=== WHAT IS BEING ASKED ===
Repeat only the stretch of lines below that runs from the line with "[]).wf = false := by decide" through the line with "theorem test_wf_frame_fits : (Instr.frameReceived", unaltered.

=== INFORMATION ===
○ ○ ○ ○ ○

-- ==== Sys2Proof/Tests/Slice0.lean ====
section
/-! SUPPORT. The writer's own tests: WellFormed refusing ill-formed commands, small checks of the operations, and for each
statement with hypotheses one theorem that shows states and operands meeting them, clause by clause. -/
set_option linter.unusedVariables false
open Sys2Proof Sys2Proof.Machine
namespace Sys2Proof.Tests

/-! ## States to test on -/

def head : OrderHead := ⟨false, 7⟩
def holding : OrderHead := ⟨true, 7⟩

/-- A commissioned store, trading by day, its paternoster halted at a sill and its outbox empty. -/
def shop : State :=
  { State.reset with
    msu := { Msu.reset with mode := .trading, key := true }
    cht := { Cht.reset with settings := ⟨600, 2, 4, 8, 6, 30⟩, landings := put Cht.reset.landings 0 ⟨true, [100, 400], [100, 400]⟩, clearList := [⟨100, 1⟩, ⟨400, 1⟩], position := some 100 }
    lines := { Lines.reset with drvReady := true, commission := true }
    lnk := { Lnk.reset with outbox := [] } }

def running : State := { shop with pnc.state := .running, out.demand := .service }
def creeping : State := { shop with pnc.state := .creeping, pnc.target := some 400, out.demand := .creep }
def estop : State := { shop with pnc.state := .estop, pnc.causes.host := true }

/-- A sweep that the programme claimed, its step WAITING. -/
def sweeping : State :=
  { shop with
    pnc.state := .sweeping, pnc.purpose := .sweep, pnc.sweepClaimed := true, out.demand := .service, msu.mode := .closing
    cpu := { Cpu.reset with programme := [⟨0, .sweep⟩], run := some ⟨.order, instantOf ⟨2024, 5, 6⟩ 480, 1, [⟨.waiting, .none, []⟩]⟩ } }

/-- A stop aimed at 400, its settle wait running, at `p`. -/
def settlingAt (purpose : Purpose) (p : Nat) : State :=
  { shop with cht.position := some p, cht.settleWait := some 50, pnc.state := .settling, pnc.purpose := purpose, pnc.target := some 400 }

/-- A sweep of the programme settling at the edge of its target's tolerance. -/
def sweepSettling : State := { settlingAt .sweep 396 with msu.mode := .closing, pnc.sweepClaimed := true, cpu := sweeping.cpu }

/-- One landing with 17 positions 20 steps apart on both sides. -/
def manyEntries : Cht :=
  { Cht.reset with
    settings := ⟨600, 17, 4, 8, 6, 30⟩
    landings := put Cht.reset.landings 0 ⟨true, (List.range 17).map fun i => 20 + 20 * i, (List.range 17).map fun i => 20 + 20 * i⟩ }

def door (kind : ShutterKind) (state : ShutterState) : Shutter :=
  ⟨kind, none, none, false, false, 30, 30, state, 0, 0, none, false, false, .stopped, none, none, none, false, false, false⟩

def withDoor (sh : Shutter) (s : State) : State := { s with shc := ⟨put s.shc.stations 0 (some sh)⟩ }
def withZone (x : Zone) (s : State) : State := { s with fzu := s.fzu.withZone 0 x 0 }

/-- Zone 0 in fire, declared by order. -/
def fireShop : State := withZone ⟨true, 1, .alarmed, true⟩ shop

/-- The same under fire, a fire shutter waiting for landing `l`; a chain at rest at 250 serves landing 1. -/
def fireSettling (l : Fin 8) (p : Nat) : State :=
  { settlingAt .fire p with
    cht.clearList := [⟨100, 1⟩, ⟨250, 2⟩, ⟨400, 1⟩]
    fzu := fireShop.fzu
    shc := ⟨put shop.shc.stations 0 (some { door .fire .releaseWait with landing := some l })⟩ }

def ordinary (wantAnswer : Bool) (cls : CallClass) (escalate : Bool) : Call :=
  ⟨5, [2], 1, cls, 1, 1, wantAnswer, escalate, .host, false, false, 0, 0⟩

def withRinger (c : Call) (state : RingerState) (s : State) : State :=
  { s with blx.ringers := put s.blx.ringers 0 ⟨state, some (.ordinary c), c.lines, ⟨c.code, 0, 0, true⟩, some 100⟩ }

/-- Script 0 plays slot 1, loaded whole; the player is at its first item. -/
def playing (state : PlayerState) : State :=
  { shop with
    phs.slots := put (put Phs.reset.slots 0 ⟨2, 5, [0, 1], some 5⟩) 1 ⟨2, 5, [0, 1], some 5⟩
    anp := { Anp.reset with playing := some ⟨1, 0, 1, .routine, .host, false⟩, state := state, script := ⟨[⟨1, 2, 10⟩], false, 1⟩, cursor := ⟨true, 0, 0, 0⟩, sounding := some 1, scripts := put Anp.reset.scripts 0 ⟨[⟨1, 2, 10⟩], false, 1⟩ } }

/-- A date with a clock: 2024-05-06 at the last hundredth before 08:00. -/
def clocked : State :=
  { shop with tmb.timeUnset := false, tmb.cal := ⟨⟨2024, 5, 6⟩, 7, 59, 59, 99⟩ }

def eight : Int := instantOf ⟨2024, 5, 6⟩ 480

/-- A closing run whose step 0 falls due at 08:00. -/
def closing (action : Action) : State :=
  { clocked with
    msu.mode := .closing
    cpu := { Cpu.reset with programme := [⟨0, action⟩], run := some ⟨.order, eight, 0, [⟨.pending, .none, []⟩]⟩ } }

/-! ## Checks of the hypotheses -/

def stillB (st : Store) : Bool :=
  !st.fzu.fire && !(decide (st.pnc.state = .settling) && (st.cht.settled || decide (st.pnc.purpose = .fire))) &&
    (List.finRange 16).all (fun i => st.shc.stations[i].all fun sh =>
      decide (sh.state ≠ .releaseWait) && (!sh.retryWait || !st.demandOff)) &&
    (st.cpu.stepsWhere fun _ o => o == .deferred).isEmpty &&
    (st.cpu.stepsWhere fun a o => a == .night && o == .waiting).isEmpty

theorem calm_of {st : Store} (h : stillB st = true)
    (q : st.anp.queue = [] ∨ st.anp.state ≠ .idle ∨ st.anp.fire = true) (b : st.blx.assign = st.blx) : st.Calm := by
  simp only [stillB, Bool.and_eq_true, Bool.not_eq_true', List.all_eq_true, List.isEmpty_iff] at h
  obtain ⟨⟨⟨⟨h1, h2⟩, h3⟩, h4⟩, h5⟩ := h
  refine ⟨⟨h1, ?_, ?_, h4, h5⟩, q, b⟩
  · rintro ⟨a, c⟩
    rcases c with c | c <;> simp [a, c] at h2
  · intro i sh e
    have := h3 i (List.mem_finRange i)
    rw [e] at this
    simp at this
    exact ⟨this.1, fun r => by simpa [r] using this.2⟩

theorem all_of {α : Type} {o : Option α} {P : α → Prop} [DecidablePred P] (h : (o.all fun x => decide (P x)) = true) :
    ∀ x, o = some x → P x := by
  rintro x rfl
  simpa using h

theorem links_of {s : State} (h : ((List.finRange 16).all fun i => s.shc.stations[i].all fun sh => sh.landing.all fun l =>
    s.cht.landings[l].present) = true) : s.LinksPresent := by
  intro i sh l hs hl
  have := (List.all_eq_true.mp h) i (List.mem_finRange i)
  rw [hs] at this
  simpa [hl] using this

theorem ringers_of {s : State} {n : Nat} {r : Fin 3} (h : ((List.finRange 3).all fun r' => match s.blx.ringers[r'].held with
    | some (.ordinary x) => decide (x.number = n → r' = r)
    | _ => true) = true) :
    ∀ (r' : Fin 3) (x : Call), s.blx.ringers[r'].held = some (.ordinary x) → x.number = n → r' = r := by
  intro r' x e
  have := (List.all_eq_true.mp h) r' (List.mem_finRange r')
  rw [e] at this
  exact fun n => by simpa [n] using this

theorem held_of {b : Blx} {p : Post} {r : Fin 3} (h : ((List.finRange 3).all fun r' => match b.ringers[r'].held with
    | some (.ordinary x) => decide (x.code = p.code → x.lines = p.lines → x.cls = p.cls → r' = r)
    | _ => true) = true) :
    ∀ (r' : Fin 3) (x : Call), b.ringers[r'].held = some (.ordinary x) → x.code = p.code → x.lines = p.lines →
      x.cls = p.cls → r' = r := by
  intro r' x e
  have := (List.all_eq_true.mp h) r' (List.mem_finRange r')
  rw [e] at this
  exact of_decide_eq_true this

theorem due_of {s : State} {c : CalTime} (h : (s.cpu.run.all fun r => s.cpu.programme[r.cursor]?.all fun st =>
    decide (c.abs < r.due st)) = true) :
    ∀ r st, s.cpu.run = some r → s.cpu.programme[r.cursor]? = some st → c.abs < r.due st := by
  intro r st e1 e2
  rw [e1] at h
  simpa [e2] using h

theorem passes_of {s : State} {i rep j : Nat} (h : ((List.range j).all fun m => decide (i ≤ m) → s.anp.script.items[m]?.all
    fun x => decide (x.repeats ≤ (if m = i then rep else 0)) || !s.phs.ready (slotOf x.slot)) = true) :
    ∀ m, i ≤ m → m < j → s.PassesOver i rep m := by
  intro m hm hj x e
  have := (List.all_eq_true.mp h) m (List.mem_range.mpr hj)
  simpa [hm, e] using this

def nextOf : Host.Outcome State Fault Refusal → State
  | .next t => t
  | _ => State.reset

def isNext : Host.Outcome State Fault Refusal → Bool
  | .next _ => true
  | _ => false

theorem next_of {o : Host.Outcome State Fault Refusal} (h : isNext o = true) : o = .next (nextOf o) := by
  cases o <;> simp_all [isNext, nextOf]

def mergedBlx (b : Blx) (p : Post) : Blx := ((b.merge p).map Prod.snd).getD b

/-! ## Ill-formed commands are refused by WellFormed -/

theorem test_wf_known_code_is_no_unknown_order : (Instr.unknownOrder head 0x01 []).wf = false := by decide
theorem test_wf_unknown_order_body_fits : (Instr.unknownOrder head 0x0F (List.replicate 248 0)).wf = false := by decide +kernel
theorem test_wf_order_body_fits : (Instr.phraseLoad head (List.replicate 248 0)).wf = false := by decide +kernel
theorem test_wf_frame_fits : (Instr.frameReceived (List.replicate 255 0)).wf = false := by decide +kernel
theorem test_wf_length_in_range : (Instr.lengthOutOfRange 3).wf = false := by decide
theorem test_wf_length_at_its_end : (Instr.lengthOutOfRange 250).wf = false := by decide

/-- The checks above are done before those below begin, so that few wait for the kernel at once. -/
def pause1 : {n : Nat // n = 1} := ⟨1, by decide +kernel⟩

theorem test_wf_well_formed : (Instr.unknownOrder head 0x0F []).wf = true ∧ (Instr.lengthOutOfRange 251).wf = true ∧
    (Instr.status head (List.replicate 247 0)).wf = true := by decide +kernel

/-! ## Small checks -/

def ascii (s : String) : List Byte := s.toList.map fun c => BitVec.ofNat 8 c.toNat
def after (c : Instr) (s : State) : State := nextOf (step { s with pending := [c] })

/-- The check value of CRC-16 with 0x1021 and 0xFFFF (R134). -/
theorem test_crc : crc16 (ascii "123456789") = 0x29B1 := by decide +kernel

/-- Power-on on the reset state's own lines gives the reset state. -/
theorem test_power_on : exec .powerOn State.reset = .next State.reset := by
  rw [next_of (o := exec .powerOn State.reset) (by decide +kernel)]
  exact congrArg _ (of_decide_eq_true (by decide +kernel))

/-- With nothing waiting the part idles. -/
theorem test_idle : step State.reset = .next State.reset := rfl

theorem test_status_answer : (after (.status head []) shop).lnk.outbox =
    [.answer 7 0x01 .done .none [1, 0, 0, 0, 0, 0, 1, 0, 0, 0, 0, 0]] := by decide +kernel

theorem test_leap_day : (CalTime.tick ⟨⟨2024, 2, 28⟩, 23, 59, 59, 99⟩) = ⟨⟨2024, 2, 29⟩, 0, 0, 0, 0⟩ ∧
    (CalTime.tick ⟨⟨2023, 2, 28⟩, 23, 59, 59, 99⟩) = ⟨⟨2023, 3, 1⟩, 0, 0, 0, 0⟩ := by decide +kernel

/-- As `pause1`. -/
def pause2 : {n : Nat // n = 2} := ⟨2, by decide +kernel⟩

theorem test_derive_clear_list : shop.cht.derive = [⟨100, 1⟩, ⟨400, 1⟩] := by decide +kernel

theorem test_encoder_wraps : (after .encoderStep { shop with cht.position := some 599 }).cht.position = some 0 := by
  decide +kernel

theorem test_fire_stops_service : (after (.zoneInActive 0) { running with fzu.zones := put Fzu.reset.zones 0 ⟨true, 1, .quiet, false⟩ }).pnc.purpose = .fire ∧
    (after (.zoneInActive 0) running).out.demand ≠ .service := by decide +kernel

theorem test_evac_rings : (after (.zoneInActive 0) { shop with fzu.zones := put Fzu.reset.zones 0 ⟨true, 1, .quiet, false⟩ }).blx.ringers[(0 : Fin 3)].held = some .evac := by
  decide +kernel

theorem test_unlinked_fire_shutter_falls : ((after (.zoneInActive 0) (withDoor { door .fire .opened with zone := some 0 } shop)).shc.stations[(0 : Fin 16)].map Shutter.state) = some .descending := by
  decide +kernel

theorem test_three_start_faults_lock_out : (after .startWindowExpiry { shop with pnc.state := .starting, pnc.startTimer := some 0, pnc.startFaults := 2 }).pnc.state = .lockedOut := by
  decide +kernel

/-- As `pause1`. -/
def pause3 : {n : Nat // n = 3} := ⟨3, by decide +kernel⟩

○ ○ ○ ○ ○

=== REPLY TO THE EXERCISE ===
theorem test_wf_known_code_is_no_unknown_order : (Instr.unknownOrder head 0x01 []).wf = false := by decide
theorem test_wf_unknown_order_body_fits : (Instr.unknownOrder head 0x0F (List.replicate 248 0)).wf = false := by decide +kernel
theorem test_wf_order_body_fits : (Instr.phraseLoad head (List.replicate 248 0)).wf = false := by decide +kernel
theorem test_wf_frame_fits : (Instr.frameReceived (List.replicate 255 0)).wf = false := by decide +kernel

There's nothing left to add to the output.